→ About this exercise
Among the lines below, count those with "running". Give only the number.

########

-- ==== Sys2Proof/Tests/Slice0.lean ====
section
/-! SUPPORT. The model's own tests: states that meet the hypotheses of each statement, terms that are not well formed, and values that the
spec works out. -/
namespace Sys2Proof.Tests
open Sys2Proof Sys2Proof.Machine
set_option Elab.async false

/-- A hub that runs, in NORMAL, with nothing in it. -/
def hub : State := { State.reset with chip := { Chip.init with phase := .running } }.wr BOOT_STATUS.MODE 1

theorem hub_serves : hub.serves 0 true ∧ hub.serves 0 false := ⟨⟨by decide, by decide, by decide, by decide⟩, ⟨by decide, by decide, by decide, by decide⟩⟩

/-- Link `p` of a hub in a state of training. -/
def linked (p st : Nat) (s : State := hub) : State := s.wr JXK_STATUS.STATE st p

theorem reset_inv : State.reset.Inv := ⟨by decide +kernel, by decide, by decide⟩
theorem witness_StepKeepsInv : ({ hub with pending := [.superframeStart] } : State).Inv ∧ ∃ t, step { hub with pending := [.superframeStart] } = .next t :=
  ⟨⟨by decide +kernel, by decide, by decide⟩, _, rfl⟩
theorem witness_QueueAndRecordKept : ∃ t, exec .superframeStart hub = .next t := ⟨_, rfl⟩

def sync01 : List Byte := Sync.payload ⟨7, 0, 0x76543210, 0, 0, true, 0, false, 9⟩
def align01 : State := (linked 2 4).wr GLB_ZONE.ZONE 9
def lost01 : State := (linked 2 6).modPlan 2 (fun a => { a with syncFails := 3, lastSfn := 77 })
/-- A plan of which entry 5 is SYNC, in force at a port that trains. -/
def slot01 : State := { (linked 1 4).wr PLN_LSTAT.BOOT 0 1 with planStore := NMap.set [] 0 (planKey 1 0 0 5) 0xFFE }
def rx01 : RxItem := { slot := 5, tix := 77, iso := false, first := true, last := true, sub := 0, isVoid := false, loss := false, payload := [], held := false, late := false }
def shown01 : State := hub.modLk 1 (fun l => { l with rxStage := [rx01] })
def tx01 (iso : Bool) : TxItem := { tix := 77, due := 9, iso := iso, first := true, last := true, sub := 0, isVoid := false, loss := false, payload := [], rx := some 2 }
def queued01 (iso : Bool) : State := ((linked 1 6).wr TUN_ENT0.CLASS (if iso then 0 else 1) 77).modLk 1 (fun l => { l with txq := [tx01 iso] })
def req01 (op : Nat) (zone : Bool) : List Byte := Front.payload ⟨op, 3, 0, 0, zone, 0, 1, 5, 0, 0⟩
def up01 : State := ((((linked 1 6).wr PLN_LSTAT.UPSTREAM 1 1).wr PLN_PDESC.TXVALID 1 19).wr PLN_PDESC.RXVALID 1 19).modPlan 1 (fun a => { a with fseq := 4 })
def pend01 (effect : Nat) (c : Bool) : State :=
  (((linked 1 6).wr PLN_LSTAT.PEND 1 1).wr PLN_LSTAT.PTARGET 3 1 |>.wr PLN_LHFN.PEFFECT effect 1).modPlan 1 (fun a => { a with requested := true, committed := c, fseq := 5 })
def down01 : State := ((linked 1 6).wr PLN_PDESC.TXVALID 1 19).wr PLN_PDESC.RXVALID 1 19
def root01 : State := hub.wr GLB_HUB.ROOT 1
def wait01 (e : Nat) : State := (linked 1 6).modPlan 1 (fun a => { a with waitZone := true, waitEffect := e })
def missed01 : State := (hub.wr PLN_SFN.SFN 768).modPlan 1 (fun a => { a with missed := true, missedAt := 2 })
def sel01 : State := (root01.wr PLN_CTRL.SEL_EN 1).wr BOOT_STATUS.LOCK 1
/-- A hub whose route table holds key 0x2000_0105 at its first candidate. -/
def routed01 (k : Nat) : State := { hub.wr TUN_RBUF.WORD k 0 with routes := NMap.set (NMap.set [] 0 (7075 * 4) 0x20000105) 0 (7075 * 4 + 1) (2 ^ 24 + 77) }
def unit01 (ep : Nat) (bad : Bool) (len : Nat) : TunUnit := ⟨ep, 0, 2, 0, 0, bad, fit 24 (le 2 1 ++ le 4 0 ++ le 2 len)⟩
def inbox01 (u : TunUnit) : State := hub.modTun (fun t => { t with inbox := [u] })
def fill01 (k : Nat) : State := (hub.wr TUN_RBUF.WORD k 0).wr TUN_RBUF.WORD (2 ^ 24 + 5) 1
theorem witness_RouteInsert_placed : hub.routesPlaced := fun i _ h => by
  have e : hub.routes = [] := rfl
  simp [State.routeValid, State.route, e, bitAt] at h
theorem witness_RouteInsert_new : (fill01 0x20000106).insertStatus (rcmdBad 2 2) = St.OK ∧ (fill01 0x20000106).rbufBad = false ∧ rcmdBad 2 2 = false ∧
    rcmdBad 3 2 = true ∧ (fill01 0x20000106).insertStatus (rcmdBad 3 2) ≠ St.OK := by decide +kernel
theorem witness_RouteInsert_present : let s : State := { fill01 0x20000105 with routes := (routed01 0x20000105).routes }
    rcmdBad 2 2 = false ∧ s.rbufBad = false ∧ (s.routeFind (s.rd TUN_RBUF.WORD 0)).isSome = true := by decide +kernel
/-- Two keys that fill the candidates 7,075 and 16,384 + 13,447 of a third. -/
def full01 : State := { fill01 0x33c05fce with
  routes := [(7075 * 4, 0x100b9e32), (7075 * 4 + 1, 2 ^ 24), (29831 * 4, 0x49ece931), (29831 * 4 + 1, 2 ^ 24)] }
theorem witness_RouteInsert_full : rcmdBad 2 2 = false ∧ full01.rbufBad = false ∧ full01.routeFind (full01.rd TUN_RBUF.WORD 0) = none ∧
    full01.insertChain (full01.rd TUN_RBUF.WORD 0) = none ∧ full01.insertStatus (rcmdBad 2 2) = St.NOSPACE := by decide +kernel

theorem witness_RegisterWriteTypes_unaligned :
    hub.chip.phase = Phase.running ∧
    badAddr 8912953 = true := by
  decide +kernel

theorem witness_RegisterWriteTypes_locked :
    (hub.wr BOOT_STATUS.LOCK 1).serves 1581060 true ∧
    1581060 % 4 = 0 ∧
    findWindow 1581060 = none ∧
    findReg 1581060 = some (Reg.PLN_GMAP, 1) ∧
    List.lookup Reg.PLN_GMAP.base allWrites = none ∧
    Reg.PLN_GMAP.base ≠ Reg.BOOT_CMD.base ∧
    Reg.PLN_GMAP.base ≠ Reg.BOOT_PUSHDATA.base ∧
    inUsb 1581060 = false ∧
    inPwp 1581060 = false ∧
    (Reg.PLN_GMAP.fields.any fun (f : Field) => (hub.wr BOOT_STATUS.LOCK 1).locks f 1 5) = true := by
  unfold State.serves; decide +kernel

theorem witness_RegisterWriteTypes_reserved :
    hub.serves 8912952 true ∧
    8912952 % 4 = 0 ∧
    findWindow 8912952 = none ∧
    findReg 8912952 = some (Reg.DBG_D2DCFG, 0) ∧
    List.lookup Reg.DBG_D2DCFG.base allWrites = none ∧
    Reg.DBG_D2DCFG.base ≠ Reg.BOOT_CMD.base ∧
    Reg.DBG_D2DCFG.base ≠ Reg.BOOT_PUSHDATA.base ∧
    inUsb 8912952 = false ∧
    inPwp 8912952 = false ∧
    (Reg.DBG_D2DCFG.fields.any fun (f : Field) => hub.locks f 0 261) = false ∧
    (Reg.DBG_D2DCFG.reservedSet 261 || Reg.DBG_D2DCFG.fields.any fun (f : Field) => f.badCount 261) = true := by
  unfold State.serves; decide +kernel

theorem witness_RegisterWriteTypes_count :
    hub.serves 8912948 true ∧
    8912948 % 4 = 0 ∧
    findWindow 8912948 = none ∧
    findReg 8912948 = some (Reg.DBG_D2DCNT, 0) ∧
    List.lookup Reg.DBG_D2DCNT.base allWrites = none ∧
    Reg.DBG_D2DCNT.base ≠ Reg.BOOT_CMD.base ∧
    Reg.DBG_D2DCNT.base ≠ Reg.BOOT_PUSHDATA.base ∧
    inUsb 8912948 = false ∧
    inPwp 8912948 = false ∧
    (Reg.DBG_D2DCNT.fields.any fun (f : Field) => hub.locks f 0 5) = false ∧
    (Reg.DBG_D2DCNT.reservedSet 5 || Reg.DBG_D2DCNT.fields.any fun (f : Field) => f.badCount 5) = true := by
  unfold State.serves; decide +kernel

theorem witness_RegisterWriteTypes_range :
    hub.serves 8912952 true ∧
    8912952 % 4 = 0 ∧
    findWindow 8912952 = none ∧
    findReg 8912952 = some (Reg.DBG_D2DCFG, 0) ∧
    List.lookup Reg.DBG_D2DCFG.base allWrites = none ∧
    Reg.DBG_D2DCFG.base ≠ Reg.BOOT_CMD.base ∧
    Reg.DBG_D2DCFG.base ≠ Reg.BOOT_PUSHDATA.base ∧
    inUsb 8912952 = false ∧
    inPwp 8912952 = false ∧
    (Reg.DBG_D2DCFG.fields.any fun (f : Field) => hub.locks f 0 0) = false ∧
    (Reg.DBG_D2DCFG.reservedSet 0 || Reg.DBG_D2DCFG.fields.any fun (f : Field) => f.badCount 0) = false ∧
    (Reg.DBG_D2DCFG.fields.any fun (f : Field) => f.outOfRange 0) = true := by
  unfold State.serves; decide +kernel

theorem witness_RegisterWriteTypes_good :
    hub.serves 8912952 true ∧
    8912952 % 4 = 0 ∧
    findWindow 8912952 = none ∧
    findReg 8912952 = some (Reg.DBG_D2DCFG, 0) ∧
    List.lookup Reg.DBG_D2DCFG.base allWrites = none ∧
    Reg.DBG_D2DCFG.base ≠ Reg.BOOT_CMD.base ∧
    Reg.DBG_D2DCFG.base ≠ Reg.BOOT_PUSHDATA.base ∧
    inUsb 8912952 = false ∧
    inPwp 8912952 = false ∧
    (Reg.DBG_D2DCFG.fields.any fun (f : Field) => hub.locks f 0 255) = false ∧
    (Reg.DBG_D2DCFG.reservedSet 255 || Reg.DBG_D2DCFG.fields.any fun (f : Field) => f.badCount 255) = false ∧
    (Reg.DBG_D2DCFG.fields.any fun (f : Field) => f.outOfRange 255) = false := by
  unfold State.serves; decide +kernel

theorem witness_RegisterWriteTypes_cleared :
    (hub.wr DBG_D2DCNT.CORR 5).serves 8912948 true ∧
    8912948 % 4 = 0 ∧
    findWindow 8912948 = none ∧
    findReg 8912948 = some (Reg.DBG_D2DCNT, 0) ∧
    List.lookup Reg.DBG_D2DCNT.base allWrites = none ∧
    Reg.DBG_D2DCNT.base ≠ Reg.BOOT_CMD.base ∧
    Reg.DBG_D2DCNT.base ≠ Reg.BOOT_PUSHDATA.base ∧
    inUsb 8912948 = false ∧
    inPwp 8912948 = false ∧
    (Reg.DBG_D2DCNT.fields.any fun (f : Field) => (hub.wr DBG_D2DCNT.CORR 5).locks f 0 0) = false ∧
    (Reg.DBG_D2DCNT.reservedSet 0 || Reg.DBG_D2DCNT.fields.any fun (f : Field) => f.badCount 0) = false ∧
    (Reg.DBG_D2DCNT.fields.any fun (f : Field) => f.outOfRange 0) = false := by
  unfold State.serves; decide +kernel

theorem witness_PlanTables_window :
    1867772 % 4 = 0 ∧
    1835008 ≤ 1867772 ∧
    1867772 < 1966080 ∧
    ((hub.wr PLN_WINSEL.PORT 1).wr PLN_PDESC.TXVALID 1 19).serves 1867772 true ∧
    ((hub.wr PLN_WINSEL.PORT 1).wr PLN_PDESC.TXVALID 1 19).planBusy
    (((hub.wr PLN_WINSEL.PORT 1).wr PLN_PDESC.TXVALID 1 19).rd PLN_WINSEL.PORT) ((1867772 - 1835008) / 8192) =
  false := by
  unfold State.serves; decide +kernel

theorem witness_PlanTables_windowBusy :
    1867772 % 4 = 0 ∧
    1835008 ≤ 1867772 ∧
    1867772 < 1966080 ∧
    ((pend01 5 false).wr PLN_WINSEL.PORT 1).serves 1867772 true ∧
    ((pend01 5 false).wr PLN_WINSEL.PORT 1).planBusy (((pend01 5 false).wr PLN_WINSEL.PORT 1).rd PLN_WINSEL.PORT)
    ((1867772 - 1835008) / 8192) =
  true := by
  unfold State.serves; decide +kernel

theorem witness_PlanTables_invalidate :
    down01.serves Reg.PLN_CMD.base true ∧
    planCmdBad 12546 2 = false ∧
    down01.planBusy (bits 12546 8 2) (bits 12546 12 4) = false := by
  unfold State.serves; decide +kernel

theorem witness_PlanTables_invalidateBusy :
    (pend01 5 false).serves Reg.PLN_CMD.base true ∧
    planCmdBad 12546 2 = false ∧
    (pend01 5 false).planBusy (bits 12546 8 2) (bits 12546 12 4) = true := by
  unfold State.serves; decide +kernel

########

→ Output for this task
2